Aim of the exercise:
No record may be omitted; give all of them again exactly.

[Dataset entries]
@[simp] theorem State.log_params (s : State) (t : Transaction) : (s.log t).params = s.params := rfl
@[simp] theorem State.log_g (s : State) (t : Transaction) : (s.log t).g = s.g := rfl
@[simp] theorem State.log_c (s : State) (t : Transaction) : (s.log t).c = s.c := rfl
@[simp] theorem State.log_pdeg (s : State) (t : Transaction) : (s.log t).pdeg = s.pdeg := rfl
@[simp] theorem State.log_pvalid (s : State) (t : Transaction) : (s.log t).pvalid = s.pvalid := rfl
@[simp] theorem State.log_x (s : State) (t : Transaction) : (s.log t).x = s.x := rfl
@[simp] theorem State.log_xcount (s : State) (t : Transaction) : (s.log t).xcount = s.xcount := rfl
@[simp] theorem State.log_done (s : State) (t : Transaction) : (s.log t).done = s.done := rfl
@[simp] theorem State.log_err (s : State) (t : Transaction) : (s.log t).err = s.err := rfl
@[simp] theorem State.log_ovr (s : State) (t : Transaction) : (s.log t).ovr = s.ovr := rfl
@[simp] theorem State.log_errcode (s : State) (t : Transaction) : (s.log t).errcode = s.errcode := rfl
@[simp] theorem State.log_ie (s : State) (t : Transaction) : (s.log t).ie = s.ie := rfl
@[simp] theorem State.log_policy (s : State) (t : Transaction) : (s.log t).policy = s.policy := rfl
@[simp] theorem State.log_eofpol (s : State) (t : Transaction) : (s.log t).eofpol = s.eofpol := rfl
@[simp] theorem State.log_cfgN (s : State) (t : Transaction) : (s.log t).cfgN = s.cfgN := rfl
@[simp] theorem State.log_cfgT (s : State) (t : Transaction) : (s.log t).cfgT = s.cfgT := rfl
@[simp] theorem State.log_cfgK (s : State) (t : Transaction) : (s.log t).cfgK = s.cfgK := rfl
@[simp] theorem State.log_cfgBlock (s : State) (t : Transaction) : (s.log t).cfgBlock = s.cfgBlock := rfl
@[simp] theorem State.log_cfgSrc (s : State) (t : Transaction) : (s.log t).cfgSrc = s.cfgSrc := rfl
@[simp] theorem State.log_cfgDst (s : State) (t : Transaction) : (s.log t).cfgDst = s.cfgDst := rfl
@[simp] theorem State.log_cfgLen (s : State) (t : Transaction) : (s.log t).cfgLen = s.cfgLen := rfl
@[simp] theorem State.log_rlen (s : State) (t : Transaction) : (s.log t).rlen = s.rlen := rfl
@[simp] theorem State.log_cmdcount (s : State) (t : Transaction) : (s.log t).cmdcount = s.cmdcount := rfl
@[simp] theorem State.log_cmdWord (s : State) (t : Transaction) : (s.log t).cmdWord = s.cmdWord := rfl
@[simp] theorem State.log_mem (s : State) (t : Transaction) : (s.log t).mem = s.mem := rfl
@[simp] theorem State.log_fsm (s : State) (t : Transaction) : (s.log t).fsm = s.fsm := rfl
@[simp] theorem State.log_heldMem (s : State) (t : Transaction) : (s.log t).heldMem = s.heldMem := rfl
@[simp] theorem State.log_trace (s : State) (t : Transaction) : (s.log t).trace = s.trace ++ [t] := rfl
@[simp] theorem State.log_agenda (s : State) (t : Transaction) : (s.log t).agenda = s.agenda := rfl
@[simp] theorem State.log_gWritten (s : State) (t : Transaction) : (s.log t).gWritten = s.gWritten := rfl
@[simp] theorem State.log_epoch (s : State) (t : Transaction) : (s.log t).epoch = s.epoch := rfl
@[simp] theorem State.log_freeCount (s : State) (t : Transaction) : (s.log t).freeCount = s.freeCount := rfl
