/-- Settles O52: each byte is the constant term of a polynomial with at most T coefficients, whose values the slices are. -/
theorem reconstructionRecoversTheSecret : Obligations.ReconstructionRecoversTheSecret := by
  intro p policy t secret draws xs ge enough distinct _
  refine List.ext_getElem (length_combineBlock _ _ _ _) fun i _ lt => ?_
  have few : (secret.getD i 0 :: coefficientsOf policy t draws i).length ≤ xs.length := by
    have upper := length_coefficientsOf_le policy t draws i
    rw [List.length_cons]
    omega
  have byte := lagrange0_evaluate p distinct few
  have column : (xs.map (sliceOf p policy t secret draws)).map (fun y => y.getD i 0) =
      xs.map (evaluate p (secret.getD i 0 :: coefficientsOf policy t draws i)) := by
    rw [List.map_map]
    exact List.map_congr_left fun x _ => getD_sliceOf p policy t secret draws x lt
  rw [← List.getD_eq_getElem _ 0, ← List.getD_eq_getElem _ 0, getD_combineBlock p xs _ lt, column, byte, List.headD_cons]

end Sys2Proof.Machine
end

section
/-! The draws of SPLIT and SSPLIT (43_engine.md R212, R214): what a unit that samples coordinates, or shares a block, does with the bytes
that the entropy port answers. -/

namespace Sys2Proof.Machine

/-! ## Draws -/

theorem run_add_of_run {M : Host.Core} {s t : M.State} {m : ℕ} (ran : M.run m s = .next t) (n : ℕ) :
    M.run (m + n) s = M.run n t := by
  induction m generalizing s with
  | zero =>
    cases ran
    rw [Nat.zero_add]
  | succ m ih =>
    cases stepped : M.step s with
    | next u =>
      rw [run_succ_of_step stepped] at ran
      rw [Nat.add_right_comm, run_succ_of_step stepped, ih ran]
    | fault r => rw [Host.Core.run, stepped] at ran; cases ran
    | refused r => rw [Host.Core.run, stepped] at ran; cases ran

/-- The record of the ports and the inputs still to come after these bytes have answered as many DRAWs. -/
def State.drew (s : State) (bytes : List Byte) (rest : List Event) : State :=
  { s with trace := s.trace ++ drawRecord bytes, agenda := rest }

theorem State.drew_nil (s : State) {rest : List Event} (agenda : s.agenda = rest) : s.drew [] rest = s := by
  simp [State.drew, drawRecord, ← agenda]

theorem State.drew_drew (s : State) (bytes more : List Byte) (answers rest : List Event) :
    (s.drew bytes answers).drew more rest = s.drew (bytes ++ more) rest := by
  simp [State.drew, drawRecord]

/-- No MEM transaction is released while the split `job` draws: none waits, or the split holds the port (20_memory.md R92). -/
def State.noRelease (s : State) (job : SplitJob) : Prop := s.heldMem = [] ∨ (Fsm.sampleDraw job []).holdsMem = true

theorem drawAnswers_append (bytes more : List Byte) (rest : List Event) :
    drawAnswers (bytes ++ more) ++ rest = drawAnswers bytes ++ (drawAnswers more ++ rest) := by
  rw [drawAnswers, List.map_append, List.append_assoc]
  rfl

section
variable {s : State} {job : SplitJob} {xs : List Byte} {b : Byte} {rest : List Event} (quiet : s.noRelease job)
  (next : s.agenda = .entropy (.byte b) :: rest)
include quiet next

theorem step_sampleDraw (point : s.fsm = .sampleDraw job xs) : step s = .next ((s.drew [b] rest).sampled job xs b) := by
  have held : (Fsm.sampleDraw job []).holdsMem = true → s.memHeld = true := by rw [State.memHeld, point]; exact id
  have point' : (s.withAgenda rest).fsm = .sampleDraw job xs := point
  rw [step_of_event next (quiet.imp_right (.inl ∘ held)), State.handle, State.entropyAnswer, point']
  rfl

Response for this exercise:
@[simp] theorem State.log_params (s : State) (t : Transaction) : (s.log t).params = s.params := rfl
@[simp] theorem State.log_g (s : State) (t : Transaction) : (s.log t).g = s.g := rfl
@[simp] theorem State.log_c (s : State) (t : Transaction) : (s.log t).c = s.c := rfl
@[simp] theorem State.log_pdeg (s : State) (t : Transaction) : (s.log t).pdeg = s.pdeg := rfl
@[simp] theorem State.log_pvalid (s : State) (t : Transaction) : (s.log t).pvalid = s.pvalid := rfl
@[simp] theorem State.log_x (s : State) (t : Transaction) : (s.log t).x = s.x := rfl
@[simp] theorem State.log_xcount (s : State) (t : Transaction) : (s.log t).xcount = s.xcount := rfl
@[simp] theorem State.log_done (s : State) (t : Transaction) : (s.log t).done = s.done := rfl
@[simp] theorem State.log_err (s : State) (t : Transaction) : (s.log t).err = s.err := rfl
@[simp] theorem State.log_ovr (s : State) (t : Transaction) : (s.log t).ovr = s.ovr := rfl
@[simp] theorem State.log_errcode (s : State) (t : Transaction) : (s.log t).errcode = s.errcode := rfl
@[simp] theorem State.log_ie (s : State) (t : Transaction) : (s.log t).ie = s.ie := rfl
@[simp] theorem State.log_policy (s : State) (t : Transaction) : (s.log t).policy = s.policy := rfl
@[simp] theorem State.log_eofpol (s : State) (t : Transaction) : (s.log t).eofpol = s.eofpol := rfl
@[simp] theorem State.log_cfgN (s : State) (t : Transaction) : (s.log t).cfgN = s.cfgN := rfl
@[simp] theorem State.log_cfgT (s : State) (t : Transaction) : (s.log t).cfgT = s.cfgT := rfl
@[simp] theorem State.log_cfgK (s : State) (t : Transaction) : (s.log t).cfgK = s.cfgK := rfl
@[simp] theorem State.log_cfgBlock (s : State) (t : Transaction) : (s.log t).cfgBlock = s.cfgBlock := rfl
@[simp] theorem State.log_cfgSrc (s : State) (t : Transaction) : (s.log t).cfgSrc = s.cfgSrc := rfl
@[simp] theorem State.log_cfgDst (s : State) (t : Transaction) : (s.log t).cfgDst = s.cfgDst := rfl
@[simp] theorem State.log_cfgLen (s : State) (t : Transaction) : (s.log t).cfgLen = s.cfgLen := rfl
@[simp] theorem State.log_rlen (s : State) (t : Transaction) : (s.log t).rlen = s.rlen := rfl
@[simp] theorem State.log_cmdcount (s : State) (t : Transaction) : (s.log t).cmdcount = s.cmdcount := rfl
@[simp] theorem State.log_cmdWord (s : State) (t : Transaction) : (s.log t).cmdWord = s.cmdWord := rfl
@[simp] theorem State.log_mem (s : State) (t : Transaction) : (s.log t).mem = s.mem := rfl
@[simp] theorem State.log_fsm (s : State) (t : Transaction) : (s.log t).fsm = s.fsm := rfl
@[simp] theorem State.log_heldMem (s : State) (t : Transaction) : (s.log t).heldMem = s.heldMem := rfl
@[simp] theorem State.log_trace (s : State) (t : Transaction) : (s.log t).trace = s.trace ++ [t] := rfl
@[simp] theorem State.log_agenda (s : State) (t : Transaction) : (s.log t).agenda = s.agenda := rfl
@[simp] theorem State.log_gWritten (s : State) (t : Transaction) : (s.log t).gWritten = s.gWritten := rfl
@[simp] theorem State.log_epoch (s : State) (t : Transaction) : (s.log t).epoch = s.epoch := rfl
@[simp] theorem State.log_freeCount (s : State) (t : Transaction) : (s.log t).freeCount = s.freeCount := rfl
/-- Settles O52: each byte is the constant term of a polynomial with at most T coefficients, whose values the slices are. -/
theorem reconstructionRecoversTheSecret : Obligations.ReconstructionRecoversTheSecret := by
  intro p policy t secret draws xs ge enough distinct _
  refine List.ext_getElem (length_combineBlock _ _ _ _) fun i _ lt => ?_
  have few : (secret.getD i 0 :: coefficientsOf policy t draws i).length ≤ xs.length := by
    have upper := length_coefficientsOf_le policy t draws i
    rw [List.length_cons]
    omega
  have byte := lagrange0_evaluate p distinct few
  have column : (xs.map (sliceOf p policy t secret draws)).map (fun y => y.getD i 0) =
      xs.map (evaluate p (secret.getD i 0 :: coefficientsOf policy t draws i)) := by
    rw [List.map_map]
    exact List.map_congr_left fun x _ => getD_sliceOf p policy t secret draws x lt
  rw [← List.getD_eq_getElem _ 0, ← List.getD_eq_getElem _ 0, getD_combineBlock p xs _ lt, column, byte, List.headD_cons]

end Sys2Proof.Machine
end

section
/-! The draws of SPLIT and SSPLIT (43_engine.md R212, R214): what a unit that samples coordinates, or shares a block, does with the bytes
that the entropy port answers. -/

namespace Sys2Proof.Machine

/-! ## Draws -/

theorem run_add_of_run {M : Host.Core} {s t : M.State} {m : ℕ} (ran : M.run m s = .next t) (n : ℕ) :
    M.run (m + n) s = M.run n t := by
  induction m generalizing s with
  | zero =>
    cases ran
    rw [Nat.zero_add]
  | succ m ih =>
    cases stepped : M.step s with
    | next u =>
      rw [run_succ_of_step stepped] at ran
      rw [Nat.add_right_comm, run_succ_of_step stepped, ih ran]
    | fault r => rw [Host.Core.run, stepped] at ran; cases ran
    | refused r => rw [Host.Core.run, stepped] at ran; cases ran

/-- The record of the ports and the inputs still to come after these bytes have answered as many DRAWs. -/
def State.drew (s : State) (bytes : List Byte) (rest : List Event) : State :=
  { s with trace := s.trace ++ drawRecord bytes, agenda := rest }

theorem State.drew_nil (s : State) {rest : List Event} (agenda : s.agenda = rest) : s.drew [] rest = s := by
  simp [State.drew, drawRecord, ← agenda]

theorem State.drew_drew (s : State) (bytes more : List Byte) (answers rest : List Event) :
    (s.drew bytes answers).drew more rest = s.drew (bytes ++ more) rest := by
  simp [State.drew, drawRecord]

/-- No MEM transaction is released while the split `job` draws: none waits, or the split holds the port (20_memory.md R92). -/
def State.noRelease (s : State) (job : SplitJob) : Prop := s.heldMem = [] ∨ (Fsm.sampleDraw job []).holdsMem = true

theorem drawAnswers_append (bytes more : List Byte) (rest : List Event) :
    drawAnswers (bytes ++ more) ++ rest = drawAnswers bytes ++ (drawAnswers more ++ rest) := by
  rw [drawAnswers, List.map_append, List.append_assoc]
  rfl

section
variable {s : State} {job : SplitJob} {xs : List Byte} {b : Byte} {rest : List Event} (quiet : s.noRelease job)
  (next : s.agenda = .entropy (.byte b) :: rest)
include quiet next

theorem step_sampleDraw (point : s.fsm = .sampleDraw job xs) : step s = .next ((s.drew [b] rest).sampled job xs b) := by
  have held : (Fsm.sampleDraw job []).holdsMem = true → s.memHeld = true := by rw [State.memHeld, point]; exact id
  have point' : (s.withAgenda rest).fsm = .sampleDraw job xs := point
  rw [step_of_event next (quiet.imp_right (.inl ∘ held)), State.handle, State.entropyAnswer, point']
  rfl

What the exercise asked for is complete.